IRS’s caveat. “This letter is an ‘information letter’, which calls attention to a well-established interpretation or principle of tax law without applying it to a specific set of facts. It is intended for informational purposes only and does not constitute a ruling. See section 2.04 of Rev. Proc. 2010-1, 2010-1 I.R.B. 1, 7.”
My caveat. To avoid income on satisfying a pledge with a distribution from an IRA, the distribution must qualify under the requirements outlined above.
Advantages of IRA/Charitable Distributions:
• A gigantic additional pool of funds is available for charitable gifts.
• The approximately two-thirds of taxpayers who take the standard deduction—and thus can’t deduct their charitable gifts—can get the equivalent of a deduction by making gifts directly from their IRAs to qualified charities. Not being taxed on income is the equivalent of a deduction.
• Itemizers who bump into the adjusted gross income ceilings on charitable-gift deductibility can use distributions from IRAs to make additional gifts. Because they won’t be taxed on the distributions, they have the equivalent of additional charitable deductions.
• The carryover can be saved. Deductible gifts made in a current year are taken into account before deducting a carryover from earlier years.
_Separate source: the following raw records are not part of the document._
-- ==== Sys2Proof/Machine/Transaction.lean ====
section
/-!
DEFINITION. What the host can do to the block: the transactions of its three ports (rule R60), its own byte accesses
to the two memories (rules R30, R31), and the reset input (rule R181); and what a transaction returns to it.
A list of these is the block's input: see `State.inbox`.
-/

namespace Sys2Proof.Machine

/-- One transaction of the host, atomic (rules R8, R60). -/
inductive Txn where
  /-- `CMD w` on the command port: an 8-bit command word (rules R61, R63). -/
  | cmd (w : Byte)
  /-- `WR r, v` on the register port: a 5-bit register number and a 32-bit value (rules R64, R65). -/
  | wr (r : BitVec 5) (v : Word)
  /-- `RD r` on the register port (rule R65). -/
  | rd (r : BitVec 5)
  /-- `RDB buf, i` on the buffer port: a 2-bit buffer select and a 32-bit position (rule R70). -/
  | rdb (buf : BitVec 2) (i : Word)
  /-- The host's write `PAY[a] = v` to its payload memory (rules R30, R60). -/
  | writePay (a : Nat) (v : Byte)
  /-- The host's read of `PAY[a]` (rule R30). -/
  | readPay (a : Nat)
  /-- The host's write `IMG[a] = v` to its image memory (rules R31, R60). -/
  | writeImg (a : Nat) (v : Byte)
  /-- The host's read of `IMG[a]` (rule R31). -/
  | readImg (a : Nat)
  /-- The reset input, asserted between commands (rule R181). -/
  | reset
  deriving DecidableEq, Repr

/-- The six results of a command (rule R161). -/
inductive ResultCode where
  /-- Code 0: the command ran to its end. -/
  | ok
  /-- Code 1: `BLEN > SLEN × n_eff` (rule R164). -/
  | insufficientCapacity
  /-- Code 2: fewer sites than symbols to read (rule R165). -/
  | insufficientSites
  /-- Code 3: a bitstream that is no whole number of bytes (rule R166). -/
  | malformedBitstream
  /-- Code 4: an operand outside the command's domain (rule R167). -/
  | badOperand
  /-- Code 5: a reserved command word (rule R168). -/
  | illegalCommand
  deriving DecidableEq, Repr

/-- What a transaction returns to the host. A write and a reset return nothing. -/
inductive Reply where
  /-- The completion of a command carries its result code (rules R60, R63). -/
  | result (c : ResultCode)
  /-- `RD` and `RDB` return a 32-bit value (rules R65, R70). -/
  | value (v : Word)
  /-- A host read of its own memory returns a byte. -/
  | byte (b : Byte)
  deriving DecidableEq, Repr

end Sys2Proof.Machine
end

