/-- Rule R70: `RDB` returns the item below the buffer's length, zero-extended, and 0 for select 3; at or past the
length some value, about which nothing is said; it changes nothing but what is returned (and the model's own count of
free values, log entry 3). -/
def Obligations.BufferPortReadsTheItem : Prop :=
  ∀ (s : State) (buf : BitVec 2) (i : Word) (rest : List Txn), s.inbox = .rdb buf i :: rest →
    ∃ (t : State) (v : Word), step s = .next t ∧
      t = { s with inbox := rest, reply := some (.value v), freeCount := t.freeCount } ∧
      (buf = 0#2 → ∀ h : i.toNat < s.bs.length, v.toNat = (s.bs[i.toNat]'h).toNat) ∧
      (buf = 1#2 → ∀ h : i.toNat < s.sym.length, v.toNat = (s.sym[i.toNat]'h).toNat) ∧
      (buf = 2#2 → ∀ h : i.toNat < s.st.length, v = s.st[i.toNat]'h) ∧
      (buf = 3#2 → v = 0#32)

/-- Rules R30, R31, R44, R50: a host write changes the one byte it names and no other; a host read returns the byte
and changes no memory. Outside the address space the model faults (the model's choice, log entry 4). -/
def Obligations.HostAccessesOneByte : Prop :=
  (∀ (s : State) (a : Nat) (v : Byte) (rest : List Txn), s.inbox = .writePay a v :: rest →
    (a < 536870911 → ∃ t, step s = .next t ∧ (∀ b, t.pay.read b = if b = a then v else s.pay.read b) ∧
      t = { s with inbox := rest, reply := none, pay := t.pay }) ∧
    (536870911 ≤ a → step s = .fault (.payAddress a))) ∧
  (∀ (s : State) (a : Nat) (v : Byte) (rest : List Txn), s.inbox = .writeImg a v :: rest →
    (a < 536870911 → ∃ t, step s = .next t ∧ (∀ b, t.img.read b = if b = a then v else s.img.read b) ∧
      t = { s with inbox := rest, reply := none, img := t.img }) ∧
    (536870911 ≤ a → step s = .fault (.imgAddress a))) ∧
  (∀ (s : State) (a : Nat) (rest : List Txn), s.inbox = .readPay a :: rest → a < 536870911 →
    step s = .next { s with inbox := rest, reply := some (.byte (s.pay.read a)) }) ∧
  (∀ (s : State) (a : Nat) (rest : List Txn), s.inbox = .readImg a :: rest → a < 536870911 →
    step s = .next { s with inbox := rest, reply := some (.byte (s.img.read a)) })

/-- The model's canonical form: two memories in canonical form that read alike at every address are equal. -/
def Obligations.CanonicalMemoriesReadingAlikeAreEqual : Prop :=
  ∀ m m' : Memory, m.wf → m'.wf → (∀ a, m.read a = m'.read a) → m = m'

/-- Rule R72: serving the transactions that `LDPAY b0 ... bk` stands for leaves the bytes at `PAY[0 .. k]`, their
number in `PLEN`, and every other address of `PAY` and every other register as they were. -/
def Obligations.LdpayLoadsThePayload : Prop :=
  ∀ (s : State) (bytes : List Byte), bytes.length ≤ 536870911 → s.inbox = scriptLdpay bytes →
    ∃ t, runSteps (bytes.length + 1) s = .next t ∧
      t = { s with inbox := [], reply := none, pay := t.pay, plen := t.plen } ∧
      t.plen.toNat = bytes.length ∧
      (∀ i (h : i < bytes.length), t.pay.read i = bytes[i]'h) ∧
      (∀ a, bytes.length ≤ a → t.pay.read a = s.pay.read a)

/-! ### The bit packer -/

/-- Rule R85 (with R45, R80): `PACK` puts the payload's bits into `BS`, byte by byte, most significant bit first, or
ends with `BadOperand` when `PLEN` exceeds `MAX_PLEN`; nothing else changes. -/
def Obligations.PackSpellsThePayload : Prop :=
  ∀ s : State,
    (s.plen.toNat ≤ 536870911 → ∃ t, exec .pack s = .next t ∧
      t = { s with bs := t.bs }.record 0x01#8 .ok ∧ t.bs.length = 8 * s.plen.toNat ∧
      t.blen.toNat = 8 * s.plen.toNat ∧
      ∀ i j, i < s.plen.toNat → j < 8 → t.bs[8 * i + j]? = some ((s.pay.read i).getLsbD (7 - j))) ∧
    (s.plen.toNat > 536870911 → exec .pack s = .next (s.record 0x01#8 .badOperand))

/-- Rule R86 (with R46, R81): `CHUNK` splits `BS` into groups of `NBITS` bits, first bit most significant, the last
group padded on the right with zeros, or ends with `BadOperand` when `NBITS` is not 1 to 8; nothing else changes. -/
def Obligations.ChunkSplitsAndPads : Prop :=
  ∀ (s : State) (n : Nat), n = s.nbits.toNat →
    (1 ≤ n → n ≤ 8 → ∃ t, exec .chunk s = .next t ∧ t = { s with sym := t.sym }.record 0x02#8 .ok ∧
      t.sym.length = (s.bs.length + n - 1) / n ∧
      (∀ k < t.sym.length, ∀ j < n,
        (t.sym.getD k 0#8).getLsbD (n - 1 - j) = s.bs.getD (k * n + j) false) ∧
      ∀ y ∈ t.sym, y.toNat < 2 ^ n) ∧
    (n = 0 ∨ n > 8 → exec .chunk s = .next (s.record 0x02#8 .badOperand))

/-- Rule R87 (with R82): `UNCHUNK` puts exactly `TOTAL_BITS` bits of the symbols into `BS`, or ends with
`BadOperand` in one of the rule's three cases; nothing else changes. -/
def Obligations.UnchunkTruncatesToTotalBits : Prop :=
  ∀ (s : State) (n : Nat), n = s.nbits.toNat →
    (1 ≤ n → n ≤ 8 → s.totalBits.toNat ≤ s.sym.length * n → (∀ y ∈ s.sym, y.toNat < 2 ^ n) →
      ∃ t, exec .unchunk s = .next t ∧ t = { s with bs := t.bs }.record 0x03#8 .ok ∧
        t.bs.length = s.totalBits.toNat ∧ t.blen = s.totalBits ∧
        ∀ i < s.totalBits.toNat, t.bs[i]? = some ((s.sym.getD (i / n) 0#8).getLsbD (n - 1 - i % n))) ∧
    ((n = 0 ∨ n > 8 ∨ s.sym.length * n < s.totalBits.toNat ∨ ∃ y ∈ s.sym, 2 ^ n ≤ y.toNat) →
      exec .unchunk s = .next (s.record 0x03#8 .badOperand))

/-- Rule R88 (with R83): `UNPACK` writes the bytes `BS` spells to `PAY` from address 0 and their number to `PLEN`, or
ends with `MalformedBitstream` when `BLEN` is no multiple of 8; nothing else changes, no other byte of `PAY` either.
The premise is the range of `BLEN` (rule R22), part of the invariant. -/
def Obligations.UnpackWritesWholeBytes : Prop :=
  ∀ s : State, s.bs.length < 2 ^ 32 →
    (s.bs.length % 8 = 0 → ∃ t, exec .unpack s = .next t ∧
      t = { s with pay := t.pay, plen := t.plen }.record 0x04#8 .ok ∧ t.plen.toNat = s.bs.length / 8 ∧
      (∀ i j, i < s.bs.length / 8 → j < 8 →
        (t.pay.read i).getLsbD (7 - j) = s.bs.getD (8 * i + j) false) ∧
      ∀ a, s.bs.length / 8 ≤ a → t.pay.read a = s.pay.read a) ∧
    (s.bs.length % 8 ≠ 0 → exec .unpack s = .next (s.record 0x04#8 .malformedBitstream))

/-- Rule R89: chunking and unchunking with the right bit count gives the bits back, and so packing, chunking,
unchunking and unpacking gives the bytes back, for every width. -/
def Obligations.PaddingIsTruncatedAway : Prop :=
  ∀ n, 1 ≤ n → n ≤ 8 →
    (∀ bits : List Bool, unchunkBits (chunkBits bits n) n bits.length = bits) ∧
    (∀ bytes : List Byte,
      unpackBits (unchunkBits (chunkBits (packBits bytes) n) n (8 * bytes.length)) = bytes)

/-- Rule R90: `pack` and `unpack` undo each other. -/
def Obligations.PackAndUnpackAreInverse : Prop :=
  (∀ bytes : List Byte, unpackBits (packBits bytes) = bytes) ∧
  (∀ bits : List Bool, bits.length % 8 = 0 → packBits (unpackBits bits) = bits)

/-- Rule R91: the four lengths, and that after an `UNCHUNK` an `UNPACK` is malformed exactly when `TOTAL_BITS` is no
multiple of 8. -/
def Obligations.LengthsOfTheFourFunctions : Prop :=
  (∀ bytes : List Byte, (packBits bytes).length % 8 = 0) ∧
  (∀ (bits : List Bool) (n : Nat), 1 ≤ n → n ≤ 8 → (chunkBits bits n).length = (bits.length + n - 1) / n) ∧
  (∀ (symbols : List Byte) (n t : Nat), (unchunkBits symbols n t).length = t) ∧
  (∀ bits : List Bool, (unpackBits bits).length = bits.length / 8) ∧
  (∀ s t u : State, exec .unchunk s = .next t → t.err = ResultCode.ok.code → exec .unpack t = .next u →
    (u.err = ResultCode.malformedBitstream.code ↔ s.totalBits.toNat % 8 ≠ 0))

/-- Rule R92: every symbol of a `chunk` is below 2^n, so a `SYM` written by `CHUNK` passes the checks of `UNCHUNK`
under the same `NBITS` whenever `TOTAL_BITS` is at most the `BLEN` of the `CHUNK`. -/
def Obligations.ChunkedSymbolsPassUnchunk : Prop :=
  (∀ (bits : List Bool) (n : Nat), 1 ≤ n → n ≤ 8 → ∀ y ∈ chunkBits bits n, y.toNat < 2 ^ n) ∧
  (∀ (s t : State) (v : Word), exec .chunk s = .next t → t.err = ResultCode.ok.code →
    v.toNat ≤ s.bs.length →
    ∃ u, exec .unchunk { t with totalBits := v } = .next u ∧ u.err = ResultCode.ok.code)

/-! ### The site-address generator -/

/-- Rules R102 to R105: `ORDER` fills `ST` by the variant of `KIND`: all `M` indices in order; or, in increasing order,
exactly the samples of the pixels whose mask bit is set; or the permutation, which is one of `0 .. M-1`. It ends with
`BadOperand` for `KIND` above 2 or `M` above `MAX_ELEMS`. Nothing else changes. -/
def Obligations.OrderFillsTheSiteTable : Prop :=
  ∀ (s : State) (m : Nat), m = s.height.toNat * s.width.toNat * 3 →
    (m ≤ 536870911 → s.kind.toNat ≤ 2 → ∃ t, exec .order s = .next t ∧
      t = { s with st := t.st }.record 0x08#8 .ok ∧
      (s.kind = 0#32 → t.st.map BitVec.toNat = List.range m) ∧
      (s.kind = 1#32 → (t.st.map BitVec.toNat).Pairwise (· < ·) ∧
        ∀ e, e ∈ t.st.map BitVec.toNat ↔ e < m ∧
          (Config.collab.edgeDetect ((List.range m).map s.img.read) s.height.toNat s.width.toNat
            s.lowThr s.highThr).getD (e / 3) false = true) ∧
      (s.kind = 2#32 → t.st.map BitVec.toNat = Config.collab.perm s.seed m ∧
        (t.st.map BitVec.toNat).Perm (List.range m))) ∧
    (s.kind.toNat > 2 ∨ m > 536870911 → exec .order s = .next (s.record 0x08#8 .badOperand))

/-- Rule R101: for every lawful pair of collaborators and every legal image, a site sequence lists distinct indices
below `M`, at most `M` of them. -/
def Obligations.SiteSequencesAreDistinctIndices : Prop :=
  ∀ (C : Collab) (s : State) (k : Kind), C.Lawful → s.elemCount ≤ 536870911 →
    (∀ e ∈ siteSequence C k s, e < s.height.toNat * s.width.toNat * 3) ∧
    (siteSequence C k s).Nodup ∧ (siteSequence C k s).length ≤ s.height.toNat * s.width.toNat * 3

/-- Rule R110: the number of sites of each variant. -/
def Obligations.SlotsPerVariant : Prop :=
  ∀ (C : Collab) (s : State), C.Lawful → s.elemCount ≤ 536870911 →
    (siteSequence C .seq s).length = s.height.toNat * s.width.toNat * 3 ∧
    (siteSequence C .edge s).length =
      3 * (C.edgeDetect (s.img.readRange s.elemCount) s.height.toNat s.width.toNat s.lowThr s.highThr).count true ∧
    (siteSequence C .perm s).length = s.height.toNat * s.width.toNat * 3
Making a gift from an IRA (as opposed to making a gift with other funds or assets) means that a carryover can be used in the current year.
• The IRA/charitable distribution (by not increasing adjusted gross income as would be the case if the taxpayer withdraws IRA funds instead of using the charitable distribution) can avoid or minimize the reduction of otherwise allowable benefits that are keyed to adjusted gross income—the 10 percent AGI floor on casualty loss deductions, the 10 percent floor on medical and dental expense deductions, the 2 percent AGI floor on miscellaneous itemized deductions.
• As adjusted gross income increases, the following benefits can be reduced or eliminated: social security; savings bond interest exclusion for savings bonds used to pay for higher education tuition and fees; the adoption and child care credits; contributions to Roth IRAs; and passive activity losses and credits,
• If a donor’s state income tax law doesn’t allow charitable deductions (e.g., Connecticut): Making the gift from the donor’s IRA to the charity can be the equivalent of a state income tax charitable deduction.
Caution. State laws differ so check out all the ramifications in your state. For example, in some states IRA distributions directly to the IRA owners aren’t subject to state income tax. A distribution from the IRA to charity thus won’t save state income taxes and the donor could lose a state income tax charitable deduction that might—depending on state law—be available for a gift from the donor to the charity. Of course, consider both the federal and state tax rules. You may have heard this before: Do the arithmetic under various scenarios.
PEP and Pease. The phase out of personal exemptions (PEP) and the reduction of otherwise allowable deductions under the so-called Pease provision can make IRA/charitable distributions especially attractive to high-income donors. Taking distributions from IRAs instead of directing those payments to charity can place high-income people in the income levels where PEP and Pease apply.
Reminder. It won’t be a QCD if the IRA donor gets a chicken dinner or any other benefit. So don’t fowl up an IRA distribution with a quid pro crow.